REQUIRED ACTION: Take the entries below and print, exactly, the stretch from the line containing "if s.live? p then s" through the line containing "was ordered. -/", both included.

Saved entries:
-- ==== Sys2Proof/Machine/Recovery.lean ====
section
/-! DEFINITION. Watchdogs, rungs of the recovery ladder, and the dead-letter list (chapter 17, R343). -/

namespace Sys2Proof.Machine

open Sys2Proof.Bits

/-! ### The dead-letter list (R343) -/

/-- BUP_DEAD follows the list. -/
def State.deadCount (s : State) : State :=
  (s.setF Reg.BUP_DEAD_CELLS s.deadCells.length).setF Reg.BUP_DEAD_CLUSTERS s.deadClusters.length

/-- A cluster is added to the list with the test it failed (Table 16-6). -/
def State.deadCluster (s : State) (c test : Nat) : State :=
  if s.deadClusters.contains c then s
  else ((s.ev 0x0E04 (c / 20 + 256 * (c % 20) + 2147483648) test (c / 20)).killCluster c).deadCount

/-- Entries of the list in a cluster. -/
def State.deadIn (s : State) (c : Nat) : Nat := (s.deadCells.filter fun n => decide (clusterOf n = c)).length

/-- A cell is added to the list; its cluster follows when more than 64 of its cells are on it. -/
def State.deadCell (s : State) (n test : Nat) : State :=
  if s.deadCells.contains n then s
  else
    let s : State := { s with deadCells := s.deadCells ++ [n] }
    let s := s.ev 0x0E04 (cellParam n) test (partOf n)
    let c := clusterOf n
    if 64 < s.deadIn c then s.deadCount.deadCluster c 8 else s.deadCount

/-- The list has no room for one more cell (R343). -/
def State.deadFull (s : State) : Bool := decide (8192 ≤ s.deadCells.length)

/-! ### Status and counts (Tables 17-7, 17-8) -/

/-- RCV_STATUS and GLB_STATE.DEGRADED follow the rungs that run. -/
def State.rcvStatus (s : State) : State :=
  let hi := s.rcv.rungs.foldl (fun m r => max m r.rung) 0
  ((s.setF Reg.RCV_STATUS_BUSY (ofBool (decide (s.rcv.rungs ≠ [])))).setF Reg.RCV_STATUS_HIGHEST hi).degrade

/-- PART_CNT and CHIP_CNT follow the window. -/
def State.rcvCounts (s : State) : State :=
  let s := (List.range 32).foldl (fun s p => s.setF (Reg.RCV_PART_STATE_PART_CNT p) (min 15 (s.rungCount 3 p))) s
  s.setF Reg.RCV_CHIP_HIST_CHIP_CNT (min 15 s.chipCount)

/-- A rung that runs on a unit. -/
def State.rung? (s : State) (rung unit : Nat) : Option Rung := s.rcv.rungs.find? fun r => decide (r.rung = rung ∧ r.unit = unit)

/-- The partition or unit that rung events name (Table 17-9), and their origin. -/
def rungName (rung unit : Nat) : Nat := if rung = 1 then unit / 1024 else unit
def rungOrigin (rung unit : Nat) : Nat := if rung = 2 then 0x100 + unit else rungName rung unit

/-- A rung ends. -/
def State.dropRung (s : State) (rung unit : Nat) : State :=
  { s with rcv := { s.rcv with rungs := s.rcv.rungs.filter fun r => !decide (r.rung = rung ∧ r.unit = unit) }
           twn := { s.twn with rungAt := some s.beatN } }

/-! ### Partitions lost (R342, R343) -/

/-- Partition p is held from now on; a rung that runs on it ends with it, with no release. -/
def State.lose (s : State) (p : Nat) : State :=
  if s.unavailable p then s
  else if s.held p then ((s.dropRung 3 p).setF (Reg.RCV_PART_STATE_PSTATE p) 3).rcvStatus else s.holdPart p 3

/-- Partition p has a live cluster. -/
def State.live? (s : State) (p : Nat) : Bool := (clustersOf p).any fun c => !s.deadClusters.contains c

/-- Partitions with all clusters on the list become unavailable. -/
def State.dropDead (s : State) : State :=
  (List.range 32).foldl (fun s p =>
    if s.live? p then s
    else (s.setF Reg.BUP_PART_AVAIL_AVAIL (setBit (s.f Reg.BUP_PART_AVAIL_AVAIL) p false)).lose p) s

/-- A rung joins those that run: event 0x0F03, its counters, its start in the count of R357 unless it was ordered. -/
def State.beginRung (s : State) (r : Rung) (escalated : Bool) : State :=
  let s := s.ev 0x0F03 (r.rung + 256 * rungName r.rung r.unit) r.reason (rungOrigin r.rung r.unit)
  let s := s.bump (if r.rung = 1 then Reg.RCV_CTX_CNT else if r.rung = 2 then Reg.RCV_ENG_CNT else Reg.RCV_PART_CNT)
  let s := if escalated then s.bump Reg.RCV_ESC_CNT else s
  let starts := if r.reason = 0x17 then s.rcv.starts else s.rcv.starts ++ [(r.rung, r.unit, s.beatN)]
  let s : State := { s with rcv := { s.rcv with rungs := s.rcv.rungs ++ [r], starts := starts } }
  (s.syncClear 3).rcvStatus.rcvCounts

/-- Event 0x0F04. -/
def State.rungEnded (s : State) (rung unit start refused : Nat) : State :=
  s.ev 0x0F04 (rung + 256 * rungName rung unit + 65536 * refused) ((s.beatN - start) % 4294967296) (rungOrigin rung unit)

/-! ### Context rung (R359) -/

/-- The cells of program x of partition p. -/
def State.progCells (s : State) (p x : Nat) : List Nat := match s.manOf p with | some m => m.cellsOf p x | none => []

/-- Letters queued for cells of a list complete DISCARDED (R51). -/
def State.discardFor (s : State) (c : Nat) (cells : List Nat) : State :=
  let mine (l : Letter) : Bool := match target l.hdr.addr.toNat with
    | .cell n _ => cells.contains n
    | .cellCtl n _ => cells.contains n
    | _ => false
  let v := s.cl c
  let s := s.setCl c { v with queue := v.queue.filter fun e => !mine e.1 }
  (v.queue.filter fun e => mine e.1).foldl (fun s e => s.reply e.1 2) s

/-- Clusters of cells, each once. -/
def clustersOfCells (cells : List Nat) : List Nat := (cells.map clusterOf).eraseDups

/-- A context rung starts on program x of p at D. Envelopes to which a cell still contributes abort; one that all its cells of x have
sealed goes on, and the count of letters outstanding is forgotten (R359 settles neither: DESIGN CHOICE, log entries 63 and 65). -/
def State.startContext (s : State) (f : FaultRec) : State :=
  let p := f.unit / 1024
  let x := f.unit % 1024
  let cells := s.progCells p x
  if s.held p || (s.rung? 1 f.unit).isSome || cells.isEmpty then s
  else
    let s := s.beginRung { rung := 1, unit := f.unit, reason := f.reason, start := s.beatN } f.escalated
    let s := cells.foldl State.stopCell s
    let s := cells.foldl (fun s n => s.setCell n { s.cell n with outst := 0 }) s
    let s := (clustersOfCells cells).foldl (fun s c => s.discardFor c cells) s
    let s := s.setProg p x { s.prog p x with start := none, settled := true }
    let s := match f.cluster with
      | some c => if f.reason = 0x17 then s
          else { s with rcv := { s.rcv with named := s.rcv.named ++ [(f.unit, c, s.beatN)] } }
      | none => s
    s.wakeAll ((clustersOfCells cells).filter fun c => decide (s.cstate c = 0))

/-- The Postmaster rewrites the cells of program x of p (R359): program memory, data, control words, both states. -/
def State.rewriteProg (s : State) (p x : Nat) (m : Man) : State :=
  let cells := m.cellsOf p x
  let wipe (s : State) (n : Nat) : State :=
    let a := cellAddr n 0
    { s with mem := Tab.outside s.mem a (a + 0xC00), kept := s.kept.outside a (a + 256), cells := s.cells.drop n }
  let s := cells.foldl wipe s
  let s := (m.cells.filter fun d => decide (d.prog = x)).foldl (fun s d => s.loadCell p m d) s
  let mine (c : Nat) : Bool := cells.contains (10240 * p + c)
  let s := (m.data.filter fun d => decide (d.space = 0) && mine d.unit).foldl (fun s d => s.loadData p d) s
  (m.slots.filter fun d => mine d.cell).foldl (fun s d => s.loadSlot p d) s

/-- CONTEXT_RUNG_RELEASE (R359): the rewrite ends at R and the program is watched afresh. -/
def execContextRungRelease (p : Fin 32) (prog : Fin 1024) (s : State) : Res :=
  let u := 1024 * p.val + prog.val
  .next (match s.rung? 1 u, s.manOf p.val with
    | some r, some m =>
      let s := s.rewriteProg p.val prog.val m
      let pr := s.prog p.val prog.val
      let s := s.setProg p.val prog.val { pr with start := none, settled := true, from_ := s.beatN, progress := 0
                                                  idlePeriods := 0, exempt := false, lowest := 0 }
      ((s.dropRung 1 u).rungEnded 1 u r.start 0).rcvStatus
    | _, _ => s)

/-! ### Engine rung (R360, R190) -/

/-- An engine rung starts; the franker begins what it serves afresh at its release (R360). -/
def State.startEngine (s : State) (f : FaultRec) : State :=
  if (s.rung? 2 f.unit).isSome then s
  else
    let s : State := if f.unit = 65 then { s with sec := { s.sec with serving := 0 } } else s
    s.beginRung { rung := 2, unit := f.unit, reason := f.reason, start := s.beatN } f.escalated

TASK ANSWER:
    if s.live? p then s
    else (s.setF Reg.BUP_PART_AVAIL_AVAIL (setBit (s.f Reg.BUP_PART_AVAIL_AVAIL) p false)).lose p) s

/-- A rung joins those that run: event 0x0F03, its counters, its start in the count of R357 unless it was ordered. -/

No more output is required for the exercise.